Thursday, July 15, 2010

Want To Make Bread? There's No Knead!

In November of 2006, Mark Bittman introduced the world to Jim Lahey's No-Knead Bread. This recipe totally rocked my world, and demoted the bread machine to a sad, unused corner of the kitchen. And it wasn't just me...everybody I knew who baked was talking about it. Four years later, it came up at lunch, which inspired this post.

And what is this Wondrous Bread Without Kneading of which I speak? A homemade bakery-style boule, with a wonderful crust, open crumb, and the feel of a real loaf of bread. There's no complicated technique, no sophisticated equipment. Though you do need a 6-8 quart covered dutch oven (cast iron, glass, etc.) that can withstand a 450 degree oven, and time to mix the dough a day in advance.

The secret behind the no-knead method is water. To get a good bakery crust, you need a steam-injection oven, which most people don't have in their home. Jim Lahey realized that if you have a relatively wet loaf of bread in a covered get the steam for free! His next insight was that when you mix up the wet dough you don't need to physically knead it. Over a long stretch of time (12-24 hours) the rising dough will naturally stretch out the gluten, and when the dough is wet the gluten molecules are free to assemble themselves into alignment and create the network necessary for a great loaf of bread.

In December, 2006 Mark Bittman posted a follow-up article with some tweaks to the recipe, and later Cook's Illustrated picked up the baton for their "Almost No-Knead Bread" (subscription required) in the January 2008 issue. Both of these contained key insights to improving the technique, and I've added a few tweaks of my own. One suggestion from Cook's Illustrated that I tried once and didn't find very useful was to replace 6 Tbs water with mild-flavored American lager. Unfortunately, as mild-flavored American lager is like making love in a canoe, I didn't find this to be very useful.

No-Knead Bread

Note that you need to mix the dough the day before you bake it; it requires 14-24 hours total rise time. Don't be intimidated by the length of the recipe; it's not that many steps, but I wanted to make it unscrewupable.

3 cups+ (430 grams+) bread flour
1 5/8 cup (345 grams) water, minus 1 tablespoon
1 Tbs white vinegar
1/4 tsp yeast
1 Tbs salt

In a large bowl, combine flour, yeast, and salt. Put water and vinegar in microwave and heat to luke-warm temperature. Add liquid to flour mixture, and stir with spatula until blended. The dough should be "almost too wet to handle", and you may need to add some additional flour depending on the humidity.

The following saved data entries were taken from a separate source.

-- ==== Sys2Proof/Machine/Folding.lean ====
section
/-! DEFINITION. Background work of the quadrant processors: folds (R193), relocations (R196, R197), patrol (R199),
calibration (R184 to R187), partial rows (R116), interrupted blocks (R269) and the health summaries (R208). -/

namespace Sys2Proof.Machine

/-! ### Folds -/

/-- The zone's next fold group can be folded now (R129, R193, R204). -/
def foldReady (s : State) (t z : Nat) : Bool :=
  let r := getZone s t z
  let wl := r.foldNext
  let vs := wlVers s t z wl
  let stable := (heldMembers s t z).all fun m => (destOf s t z m wl).isSome
  (getTen s t).isSome && !isConv (tenD s t) z && !(heldMembers s t z).isEmpty && decide (wl < 128) &&
    r.st != .empty && r.st != .offline && !(r.st == .readOnly && r.roReason == 1) && r.resetWait.isNone && stable &&
    (if r.st = .full then vs.all fun v => (getVer s v).hbm || programmed (getVer s v) else wlFull s t z wl) &&
    (r.hint != 2 || decide (750 < ucOcc s)) &&
    !(r.hint == 1 && r.st != .full && vs.all fun v => !(getVer s v).placed)

/-- Quadrants that hold staging extents of a zone. -/
def zoneQuads (s : State) (t z : Nat) : List Nat := (zoneExts s t z).map fun e => (getSet s (getExt s e).set).quad

/-- When a zone's oldest staged extent was staged. -/
def oldestExt (s : State) (t z : Nat) : Nat :=
  ((zoneExts s t z).map fun e => (getExt s e).stagedNs).min?.getD s.nowNs

/-- Zone `a` is folded before zone `b` (R129, R193): hint 2 last, then the oldest extent, then the lowest number (log 31, DESIGN CHOICE). -/
def foldsFirst (s : State) (a b : Nat × Nat) : Bool :=
  let hot := fun (x : Nat × Nat) => b2n ((getZone s x.1 x.2).hint == 2)
  let old := fun (x : Nat × Nat) => oldestExt s x.1 x.2
  if hot a ≠ hot b then decide (hot a < hot b)
  else if old a ≠ old b then decide (old a < old b) else decide (zkey a.1 a.2 < zkey b.1 b.2)

/-- FOLD_GROUP_START (R193): the zone's next wordline, when no zone of a quadrant that it shares comes first. -/
def execFoldGroupStart (t z wl : Nat) (s : State) : Res :=
  let mine := zoneQuads s t z
  let first := !(s.zones.any fun e =>
    let o := (e.1 / 4194304, e.1 % 4194304)
    e.1 != zkey t z && (zoneQuads s o.1 o.2).any mine.contains && foldsFirst s o (t, z) && foldReady s o.1 o.2)
  if running s && decide (s.rst.pwr ≤ 1) && (getZone s t z).foldNext == wl && foldReady s t z && first then
    let vs := wlVers s t z wl
    let (s, id) := newFold s t z wl false vs.isEmpty vs
    let s := beginFold s id
    .next (if (getZone s t z).hint = 1 then startDirect s t z 128 else s)
  else .next s

/-! ### Relocations -/

/-- The quadrant whose processors carry a relocation. -/
def relQuad (s : State) (x : Reloc) : Nat := match x.ext with
  | some e => (getSet s (getExt s e).set).quad
  | none => chQuad (blkCh x.src)

/-- A relocation can start: no program is under way on its source, and no fold or relocation uses its source as target. -/
def relFree (s : State) (x : Reloc) : Bool :=
  x.tgt.isNone && x.ext.isSome || (x.tgt.isNone && !(s.media.relocs.any fun e => e.2.tgt == some x.src) &&
    match (getLun s (blkLun x.src)).op with
    | some { k := .pg p, .. } => p.blk != x.src
    | _ => true)

/-- A relocation comes before another: by precedence, then the oldest trigger (R196). -/
def relFirst (a b : Nat × Reloc) : Bool :=
  decide (a.2.why.order < b.2.why.order) || (a.2.why.order == b.2.why.order && decide (a.1 < b.1))

/-- Blocks that a tenant's conventional zones reserve for cleaning: the extra eighth (R109). -/
def cleanBlocks (t : Tenant) : Nat := t.nc * (cdiv ((t.w + parityN t) * 9) 8 - (t.w + parityN t))

/-- Free topcoat blocks of a tenant's conventional space. -/
def convFree (s : State) (t : Nat) : Nat :=
  let ten := tenD s t
  ten.nc * cdiv ((ten.w + parityN ten) * 9) 8 - (s.media.convs.filter fun e => e.2.tenant == t).length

Although the recipe is unlike normal bread-baking in that it is very forgiving, I've had the best results when it is slightly-too-wet-to-handle rather than soupy.

Cover bowl with plastic wrap and allow dough to rest 12-18 hours at room temperature. Dough is ready when the surface starts to get bubbly.

Lightly flour work surface (don't be shy!) and peel dough out from the bowl and put it on the surface. Sprinkle a bit of flour on top and fold it over on itself a couple of times (oh noes! this is almost but not quite "kneading"). Cover loosely with plastic wrap (I hope you didn't throw that wrap out!) and let rest about 15 minutes.

The next step involves letting the dough to rest for a couple of hours. Your best bet is to take a wide skillet and put a big piece of parchment paper on it. The parchment paper is a key addition that will facilitate dough transfer and prevent sticking. Lightly flour your fingers and gently and quickly form the dough into a ball. Place dough seem-side down on the parchment paper, dust with a bit of flour, and cover with a cotton towel.

After 2 hours, put the covered dutch oven in the oven, turn it to 450 degrees, and set a timer for 30 minutes. Put the oven rack as high as you can and still fit the dutch oven in; I've found that otherwise the bread gets too much bottom heat and can overbrown on the bottom.

After a total of 2 1/2 hours of rise time, remove the dutch oven and take off the cover. Use the parchment paper to transfer the dough ball to the dutch oven, and try to be careful and not burn your fingers. The parchment paper will also keep the dough from sticking to the dutch oven. Cover and bake in the oven for 30 minutes. Remove lid, and cut a vent in the top of the loaf. Continue to bake uncovered for another 10-15 minutes until loaf is nicely brown. Remove and cool on a rack.